Set down all of the data again, character for character.

- - - - -

/-- What goes into one frame of the SMU bus (R337, R338, R342): the mean module power of the window in units of 0.1 W, the governor's energy of each job in the window and of everything else, in µJ, and the bits of the attribution slot that reach the SMU in error. -/
structure SmuFrameIn where
  power : Nat
  jobs : List (Nat × Nat)
  other : Nat
  errors : Nat
  deriving DecidableEq, Repr

/-- An SMU image offered at a sealing (R350, R351): its version, its legally relevant part and the rest, and its signature. -/
structure SmuImage where
  version : Nat
  legal : List Byte
  rest : List Byte
  sigR : List Byte
  sigS : List Byte
  deriving DecidableEq, Repr

/-- An error that a unit detects (R398, R402): the unit's page, KIND, the device address of the word or line or 0, the code syndrome; for the accumulator memory the element, as tile × 65,536 + row × 256 + column; the context whose save or restore met it in its own path, if any; and for a router that fails, the job and the address of each request it held or lost (R406). -/
structure ErrorSite where
  page : Nat
  kind : Nat
  address : Nat
  syndrome : Nat
  element : Nat
  path : Option Nat
  lost : List (Nat × Nat)
  deriving DecidableEq, Repr

/-- A request as it arrives at its target (R275, R278, R416): its number, target and requester pages, its device address and length, the job it belongs to, whether it is a write or a control message, and what the target's router measured on its way: its age since it entered the network and the operand pairs combined in flight. -/
structure NetRequest where
  id : Nat
  target : Nat
  requester : Nat
  address : Nat
  bytes : Nat
  job : Option Nat
  write : Bool
  control : Bool
  age : Nat
  /-- The routers that have granted it, by cluster, with its age there. -/
  passed : List (Nat × Nat)
  combines : Nat
  deriving DecidableEq, Repr

/-- The item a sample names (R442, Table 18-9): precise or the oldest in flight, KIND, tidy core, job or 0, TAG, ticket, address and word of the item, the first address it accessed, and the slot category of the wrapping cycle. -/
structure SampleItem where
  precise : Bool
  kind : Nat
  tidy : Nat
  job : Nat
  tag : Nat
  ticket : Nat
  itemAddr : Nat
  itemWord : Nat
  dataAddr : Nat
  category : Nat
  deriving DecidableEq, Repr

/-- How a sampled item ended (R442): completed after a number of core cycles, or discarded. -/
inductive SampleOutcome where
  | completed (latency : Nat)
  | discarded
  deriving DecidableEq, Repr

/-- An identity frame (R450): DEVICE_ID, FS8 or FS16, generations supported (bit 0 Sholo-1, bit 1 Sholo-2), port number, SYS_POSITION and the time-alignment state. -/
structure Identity where
  deviceId : Nat
  fs8 : Bool
  gens : Nat
  port : Nat
  position : Nat
  align : Nat
  deriving DecidableEq, Repr

/-- A transfer that a partner starts toward this module's window (R456, R457). -/
structure Incoming where
  write : Bool
  off : Nat
  len : Nat
  post : Option Nat
  deriving DecidableEq, Repr

/-- How a transfer ends (R457, R458): at the partner with its bytes copied, the partner's window bytes for a READ; refused by a partner check with its code; or, for an incoming transfer, with the bytes that a WRITE has brought. -/
inductive TransferEnd where
  | done (bytes : List Byte)
  | refused (code : Nat)
  | arrived (bytes : List Byte)
  deriving DecidableEq, Repr

/-- What a Sholo transport datagram carries that matters to the port (R461, R462). -/
inductive DatagramKind where
  | identity (ident : Identity)
  | ack (numbers : List Nat)
  | data
  deriving DecidableEq, Repr

/-- A datagram that arrives on an Ethernet port: its source's IPv6 address and UDP port, and its content. -/
structure Datagram where
  addr : Nat
  udp : Nat
  kind : DatagramKind
  deriving DecidableEq, Repr

/-- What a bring-up stage found (Table 20-1): stages 1 and 2, the processors whose image last run, and those whose other image, no longer reads from the boot flash as it was signed, by PROC; stage 4, the clusters whose rails and router came up; stage 6, the slots whose link of the running-sum chain puts out another sum than the stored one (R474). -/
structure StageResult where
  badRun : Nat
  badOther : Nat
  clusters : Nat
  chainFailed : Nat
  deriving DecidableEq, Repr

- - - - -

Written solution:
/-- What goes into one frame of the SMU bus (R337, R338, R342): the mean module power of the window in units of 0.1 W, the governor's energy of each job in the window and of everything else, in µJ, and the bits of the attribution slot that reach the SMU in error. -/
structure SmuFrameIn where
  power : Nat
  jobs : List (Nat × Nat)
  other : Nat
  errors : Nat
  deriving DecidableEq, Repr

/-- An SMU image offered at a sealing (R350, R351): its version, its legally relevant part and the rest, and its signature. -/
structure SmuImage where
  version : Nat
  legal : List Byte
  rest : List Byte
  sigR : List Byte
  sigS : List Byte
  deriving DecidableEq, Repr

/-- An error that a unit detects (R398, R402): the unit's page, KIND, the device address of the word or line or 0, the code syndrome; for the accumulator memory the element, as tile × 65,536 + row × 256 + column; the context whose save or restore met it in its own path, if any; and for a router that fails, the job and the address of each request it held or lost (R406). -/
structure ErrorSite where
  page : Nat
  kind : Nat
  address : Nat
  syndrome : Nat
  element : Nat
  path : Option Nat
  lost : List (Nat × Nat)
  deriving DecidableEq, Repr

/-- A request as it arrives at its target (R275, R278, R416): its number, target and requester pages, its device address and length, the job it belongs to, whether it is a write or a control message, and what the target's router measured on its way: its age since it entered the network and the operand pairs combined in flight. -/
structure NetRequest where
  id : Nat
  target : Nat
  requester : Nat
  address : Nat
  bytes : Nat
  job : Option Nat
  write : Bool
  control : Bool
  age : Nat
  /-- The routers that have granted it, by cluster, with its age there. -/
  passed : List (Nat × Nat)
  combines : Nat
  deriving DecidableEq, Repr

/-- The item a sample names (R442, Table 18-9): precise or the oldest in flight, KIND, tidy core, job or 0, TAG, ticket, address and word of the item, the first address it accessed, and the slot category of the wrapping cycle. -/
structure SampleItem where
  precise : Bool
  kind : Nat
  tidy : Nat
  job : Nat
  tag : Nat
  ticket : Nat
  itemAddr : Nat
  itemWord : Nat
  dataAddr : Nat
  category : Nat
  deriving DecidableEq, Repr

/-- How a sampled item ended (R442): completed after a number of core cycles, or discarded. -/
inductive SampleOutcome where
  | completed (latency : Nat)
  | discarded
  deriving DecidableEq, Repr

/-- An identity frame (R450): DEVICE_ID, FS8 or FS16, generations supported (bit 0 Sholo-1, bit 1 Sholo-2), port number, SYS_POSITION and the time-alignment state. -/
structure Identity where
  deviceId : Nat
  fs8 : Bool
  gens : Nat
  port : Nat
  position : Nat
  align : Nat
  deriving DecidableEq, Repr

/-- A transfer that a partner starts toward this module's window (R456, R457). -/
structure Incoming where
  write : Bool
  off : Nat
  len : Nat
  post : Option Nat
  deriving DecidableEq, Repr

/-- How a transfer ends (R457, R458): at the partner with its bytes copied, the partner's window bytes for a READ; refused by a partner check with its code; or, for an incoming transfer, with the bytes that a WRITE has brought. -/
inductive TransferEnd where
  | done (bytes : List Byte)
  | refused (code : Nat)
  | arrived (bytes : List Byte)
  deriving DecidableEq, Repr

/-- What a Sholo transport datagram carries that matters to the port (R461, R462). -/
inductive DatagramKind where
  | identity (ident : Identity)
  | ack (numbers : List Nat)
  | data
  deriving DecidableEq, Repr

/-- A datagram that arrives on an Ethernet port: its source's IPv6 address and UDP port, and its content. -/
structure Datagram where
  addr : Nat
  udp : Nat
  kind : DatagramKind
  deriving DecidableEq, Repr

/-- What a bring-up stage found (Table 20-1): stages 1 and 2, the processors whose image last run, and those whose other image, no longer reads from the boot flash as it was signed, by PROC; stage 4, the clusters whose rails and router came up; stage 6, the slots whose link of the running-sum chain puts out another sum than the stored one (R474). -/
structure StageResult where
  badRun : Nat
  badOther : Nat
  clusters : Nat
  chainFailed : Nat
  deriving DecidableEq, Repr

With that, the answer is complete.